For me now, being accountable means being one who provides an account.  It is my declaration that I can be counted on to be clear on what's so, just like the job of an accountant.  So, whatever I have promised and whatever the commitments are, I take being accountable as providing an accurate and timely account.  Then any corrections can be put in, any promises can be restored, and new commitments made based on where we are.  It removed the blaming (and fear) and I find it still takes courage to get my stuff out of the way and simply provide an account.
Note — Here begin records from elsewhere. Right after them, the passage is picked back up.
theorem preempt (alike : PathAlike False s t) (e : Entry) : PathAlike False (preempt e s) (preempt e t) := by
  unfold Machine.preempt
  refine returnToWaiting (notify (stopTimers ?_) _) e
  split
  · exact alike.stopChime
  · exact alike

theorem afterInsertion (alike : PathAlike False s t) (cls : AnnClass) :
    PathAlike False (afterInsertion cls s) (afterInsertion cls t) := by
  have same : runningEntry t = runningEntry s := by rw [runningEntry, alike.announce, runningEntry]
  rw [Machine.afterInsertion, Machine.afterInsertion, same]
  split
  · split
    · exact (alike.preempt _).afterArrival
    · exact alike
  · exact alike.afterArrival

theorem insertRequest (alike : PathAlike False s t) (r : AnnRequest) :
    PathAlike False (insertRequest r s) (insertRequest r t) :=
  alike.setAnnounce fun a => { a with
    waiting := insertRanked { cls := r.cls, clip := r.clip, mask := r.mask, origin := r.origin, scene := r.scene,
                              state := .waiting, ticket := none, arrival := a.nextArrival, chime := none,
                              maxSeconds := 0 } a.waiting
    nextArrival := a.nextArrival + 1 }

theorem announceRequest (alike : PathAlike False s t) (r : AnnRequest) :
    PathAlike False (announceRequest r s) (announceRequest r t) := by
  rw [Machine.announceRequest, Machine.announceRequest, mergeRequest, mergeRequest, queuedCount, queuedCount,
    alike.announce]
  split
  · exact alike.setWaiting _
  · split
    · exact (alike.insertRequest r).afterInsertion _
    · split
      · split
        · exact (((alike.setWaiting _).notify _).insertRequest r).afterInsertion _
        · exact alike.notify _
      · exact alike.notify _

theorem chimeEnded (alike : PathAlike False s t) : PathAlike False (chimeEnded s) (chimeEnded t) := by
  rw [Machine.chimeEnded, Machine.chimeEnded, alike.announce]
  cases s.announce.path with
  | none => exact alike
  | some e =>
    dsimp only
    split
    · exact alike.setAnnounce fun a =>
        { a with path := some { e with state := .startingClip }, startTimer := some Config.startTime, durationTimer := none }
    · exact (alike.setPath none).afterEnding
    · exact alike

/-- The end of a chime. -/
theorem endChime (alike : PathAlike False s t) : PathAlike False (endChime s) (endChime t) := by
  have retired : PathAlike False (retireChime s).1 (retireChime t).1 ∧ (retireChime t).2 = (retireChime s).2 := by
    have same := alike.mix
    unfold retireChime
    rw [same]
    split
    · exact ⟨⟨alike.link, alike.announce, rfl, alike.lighting, nofun⟩, rfl⟩
    · exact ⟨alike, rfl⟩
  unfold Machine.endChime chimeReport
  dsimp only
  rw [retired.2]
  split
  · exact retired.1.chimeEnded
  · exact retired.1

/-! ### A retry that fires a cue (R115, R116) -/

theorem setCueScene (alike : PathAlike False s t) (scene : Option Nat) :
    PathAlike False (setCueScene scene s) (setCueScene scene t) := by
  unfold Machine.setCueScene
  rw [alike.lighting]
  split
  · exact alike
  · exact ⟨alike.link, alike.announce, alike.mix, rfl, nofun⟩

/-- What a fired cue does, by its kind. -/
theorem cueAction (alike : PathAlike False s t) (route : t.route = s.route) (i : Nat) (c : Cue) :
    PathAlike False (cueAction i c s) (cueAction i c t) := by
  have stop (n : Nat) : stopIs n t = stopIs n s := by rw [stopIs, route, stopIs]
  have reached : PathAlike False
      (if stopIs c.stop s then Machine.notify (.stopReached c.stop) (clearStop s) else s)
      (if stopIs c.stop s then Machine.notify (.stopReached c.stop) (clearStop t) else t) := by
    split
    · exact (show PathAlike False (clearStop s) (clearStop t) from
        ⟨alike.link, alike.announce, alike.mix, alike.lighting, nofun⟩).notify _
    · exact alike
  unfold Machine.cueAction
  rw [stop]
  split
  · exact ⟨alike.link, alike.announce, alike.mix, alike.lighting, nofun⟩
  · exact alike.announceRequest _
  · dsimp only
    split
    · exact reached
    · exact reached.announceRequest _
  · exact alike.announceRequest _
  · exact alike.setCueScene _
  · exact alike
  · exact alike

theorem fireCue (alike : PathAlike False s t) (route : t.route = s.route) (i : Nat) :
    PathAlike False (fireCue i s) (fireCue i t) := by
  have cue : cueAt t i = cueAt s i := by rw [cueAt, route, cueAt]
  have place : position t = position s := by rw [position, route, position]
  have left : PathAlike False (leaveList i (setCueState i .fired s)) (leaveList i (setCueState i .fired t)) :=
    ⟨alike.link, alike.announce, alike.mix, alike.lighting, nofun⟩
  have leftRoute : (leaveList i (setCueState i .fired t)).route = (leaveList i (setCueState i .fired s)).route := by
    unfold leaveList setCueState setCue
    dsimp only
    rw [route]
  unfold Machine.fireCue
  dsimp only
  rw [cue, place]
  exact (left.notify _).cueAction (by rw [notify_route, notify_route, leftRoute]) i _
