-- ==== Sys2Proof/Machine/Ops.lean ====
section
/-! DEFINITION. The shared operations: the program memory, fetch and next address (20_memory.md), the three ways a handler leaves
the pc (10_state.md R21), the register tick and the halt test (40_cycle_and_tick.md), taking a fault (60_exceptions.md R151), and
reset (70_reset_and_hazards.md R180). There is no return from a fault to write beside it (R156). -/

namespace Sys2Proof.Machine

/-! ### The program memory as an image -/

/-- What an unlisted byte of the image reads as: 0x00 (DESIGN CHOICE, log entry 2, unsafe). -/
def Memory.unlisted : Byte := 0x00

/-- The bytes of a full program memory: 256 words of three bytes (R5, R48). -/
def Memory.size : Nat := Config.maxProgLen * Config.wordBytes

/-- The canonical form: addresses strictly rising and inside the image, no byte equal to what an unlisted address reads as. -/
abbrev Memory.wf (m : Memory) : Prop :=
  m.Pairwise (fun p q => p.1 < q.1) ∧ ∀ c ∈ m, c.1 < Memory.size ∧ c.2 ≠ Memory.unlisted

/-- The byte at `a`. -/
def Memory.read (m : Memory) (a : Nat) : Byte :=
  match m with
  | [] => Memory.unlisted
  | (k, v) :: rest => if k = a then v else Memory.read rest a

/-- `m` with the byte at `a` set to `b`, in canonical form. Only the host's loading of a program uses it (R41, R182). -/
def Memory.write (m : Memory) (a : Nat) (b : Byte) : Memory :=
  match m with
  | [] => if b = Memory.unlisted then [] else [(a, b)]
  | (k, v) :: rest =>
    if a < k then (if b = Memory.unlisted then (k, v) :: rest else (a, b) :: (k, v) :: rest)
    else if a = k then (if b = Memory.unlisted then rest else (a, b) :: rest)
    else (k, v) :: Memory.write rest a b

/-- The word at index `i` of the image, most significant byte first (R48). -/
def Memory.readWord (m : Memory) (i : Index) : Word :=
  wordOfBytes (m.read (Config.wordBytes * i.toNat)) (m.read (Config.wordBytes * i.toNat + 1))
    (m.read (Config.wordBytes * i.toNat + 2))

/-- `m` with the word at index `i` set to `w` (R48); the host's, as `Memory.write`. -/
def Memory.writeWord (m : Memory) (i : Index) (w : Word) : Memory :=
  ((m.write (Config.wordBytes * i.toNat) (wordByte w 0)).write (Config.wordBytes * i.toNat + 1) (wordByte w 1)).write
    (Config.wordBytes * i.toNat + 2) (wordByte w 2)

/-! ### Fetch and next address -/

/-- `MemRead(i, 1)`, defined for `i < PROG_LEN` (R6, R44). -/
def memRead (i : Index) (s : State) : Option Word :=
  if i.toNat < s.progLen.val then some (Memory.readWord s.rom i) else none

/-- Step 1 of a cycle: the word at the current address, or AddressError where there is none (R44, R92).
A running machine's pc is never absent (R23); where it is all the same, this answers AddressError (log entry 6). -/
def fetch (s : State) : Except Fault Word :=
  if s.pcAbsent then .error .addressError
  else match memRead s.pcIdx s with
    | some w => .ok w
    | none => .error .addressError

/-- Steps 1 and 2 up to the handler: the instruction at the pc, or the fault its absence or its word raises, the fetch's before
the dispatch's (R90, R93, R157). -/
def fetchInstr (s : State) : Except Fault Instr :=
  match fetch s with
  | .error f => .error f
  | .ok w =>
    match decode w with
    | .ok i => .ok i
    | .unknownOpcode => .error .unknownOpcode
    | .formatError => .error .formatError

/-- `next(i)`: the index after `i`, or absent after the last one; it never wraps (R22, R45). -/
def nextAddr (i : Index) (s : State) : Option Index :=
  if i.toNat + 1 < s.progLen.val then some (i + 1) else none

/-- `pc <- next(pc)` (R21 a; log entry 7 for a pc no fetch admits). -/
def advance (s : State) : State := writePc (nextAddr s.pcIdx s) s

/-- `pc <- a`: the target is not validated (R21 b, R135). -/
def jumpTo (a : Index) (s : State) : State := writePc (some a) s

/-- Take the jump if the condition holds, else advance (R132 to R134). -/
def branch (taken : Bool) (a : Index) (s : State) : State :=
  if taken then jumpTo a s else advance s

/-! ### Tick and halt test -/

/-- The load half of a register's tick: `x[r] <- bus` if pending, then the flag is clear (R96). -/
def tickLoad (r : Reg) (s : State) : State :=
  setLoad r false (if loadPending r s then writeReg r s.bus s else s)

/-- The enable half: `bus <- x[r]` if pending, then the flag is clear (R96). -/
def tickEnable (r : Reg) (s : State) : State :=
  setEnable r false (if enablePending r s then writeBus (readReg r s) s else s)

/-- The tick of one register: load first, then enable, which sees the value after the load (R96, R97). -/
def tickReg (r : Reg) (s : State) : State := tickEnable r (tickLoad r s)

/-- The order in which registers tick (R5 `TICK_ORDER`, R94, R95). -/
def tickOrder : List Reg := [.A, .B, .C]

/-- Step 3 of a cycle: tick every register once, in `tickOrder` (R94). -/
def tick (s : State) : State := tickOrder.foldl (fun u r => tickReg r u) s

/-- Step 4 of a cycle: an absent pc clears `running` (R99). -/
def haltTest (s : State) : State :=
  if s.pcAbsent then { s with running := false } else s

/-- Steps 3 and 4 after a handler's outcome (R90). -/
def endCycle (o : Host.Outcome State Fault Refusal) : Host.Outcome State Fault Refusal :=
  match o with
  | .next s => .next (haltTest (tick s))
  | .fault r => .fault r
  | .refused r => .refused r

/-! ### Taking a fault -/

/-- The code a fault leaves in the fault register (R25, R150). -/
def Fault.code : Fault → BitVec 2
  | .addressError => 1
  | .unknownOpcode => 2
  | .formatError => 3

/-- The fault a code stands for; 0 is none (R25). -/
def faultOfCode (c : BitVec 2) : Option Fault :=
  if c = 1 then some .addressError
  else if c = 2 then some .unknownOpcode
  else if c = 3 then some .formatError
  else none

/-- `raise F(i)`, all the trap entry the hardware has: `running`, `fault` and `fault_addr` are written and nothing else; there
is no handler to go to (R151, R156). -/
def raise (f : Fault) (s : State) : State :=
  { s with running := false, fault := f.code, faultAddr := s.pcIdx }

/-! ### Reset and the placing of an instruction: the host's actions (R4) -/

/-- The state after reset for a program memory in place and given `INIT` values (R29, R180, R181). -/
def hostReset (init : Config.Init) (rom : Memory) (progLen : Fin 257) : State where
  bus := init.bus
  xA := init.a
  xB := init.b
  xC := init.c
  ldA := false
  ldB := false
  ldC := false
  enA := false
  enB := false
  enC := false
  pcIdx := 0
  pcAbsent := decide (progLen.val = 0)
  running := decide (1 ≤ progLen.val)
  fault := 0
  faultAddr := 0x00
  progLen := progLen
  rom := rom

/-- Reset asserted in state `s`: nothing survives but the program memory, which is no state (R27, R180). -/
def assertReset (init : Config.Init) (s : State) : State :=
  hostReset init s.rom s.progLen

/-- `s` with `w` in the program memory at `pc_idx`, and the machine running there; the program memory is as long as that
needs and no shorter than it was (log entry 10). -/
def placeWord (w : Word) (s : State) : State :=
  { s with
    rom := s.rom.writeWord s.pcIdx w
    progLen := ⟨max s.progLen.val (s.pcIdx.toNat + 1), by
      have h1 := s.progLen.isLt
      have h2 := s.pcIdx.isLt
      omega⟩
    pcAbsent := false
    running := true }

end Sys2Proof.Machine
end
I had promised my personal coach that I would provide 10 things by the time of our call tomorrow.  Today I called and said I only had 4 things and I was concerned about the 10.  I asked if some of them could be done electronically and he said sure.  Just in talking to him, several other activities for completing the assignment occured to me as well.  It all came out of being accountable.  I am beginning to think that accountability is an essential foundation to integrity.
Frank Paynter - 6/30/2004 5:16:09 PM
Bill Seitz - 6/30/2004 4:38:05 PM
'Plus, it assumes that business advances by a million small steps.'

Worse than that, it assumes that all those steps must be in the same direction.

S.E. August - 6/30/2004 3:38:42 PM
First, I recently found your blog and I am loving it. Please keep up the great work.

Second, I get a chill whenever I hear someone say they don't want to be held accountable. Someone has to own something or else nobody owns anything and it's just one big morass of finger pointing. Accountable means 'obliged to accept responsibility.' And, yes, at the end of the day we have to accept responsibility for what we do (and do not) manage to accomplish. We have no problem owning success; we need to own our failures, too.

Third, I believe that accountability improves trust. Show me someone who knows how to fail well (by owning their mistakes, by learning from them, by not being paralyzed by them, and by not being a big crybaby about how things were out of their control!) and I will both respect and trust them.

Fourth, who am I kidding? No one is accountable for anything these days, with the possible exception of weather forecasters. Seems like a rather noble profession, doesn't it?
Kevin Gossett - 6/30/2004 2:59:21 PM
Accountability married to responsibility is absolutely essential to success. Too many times managers hold members of their team accountable without providing the responsibility and authority to do the job.

On the other hand, often managers (and sometimes their team) are given responsibility without being held accountable for what results. Equally bad.

I'll ALWAYS opt for accountability if you give me responsibility too.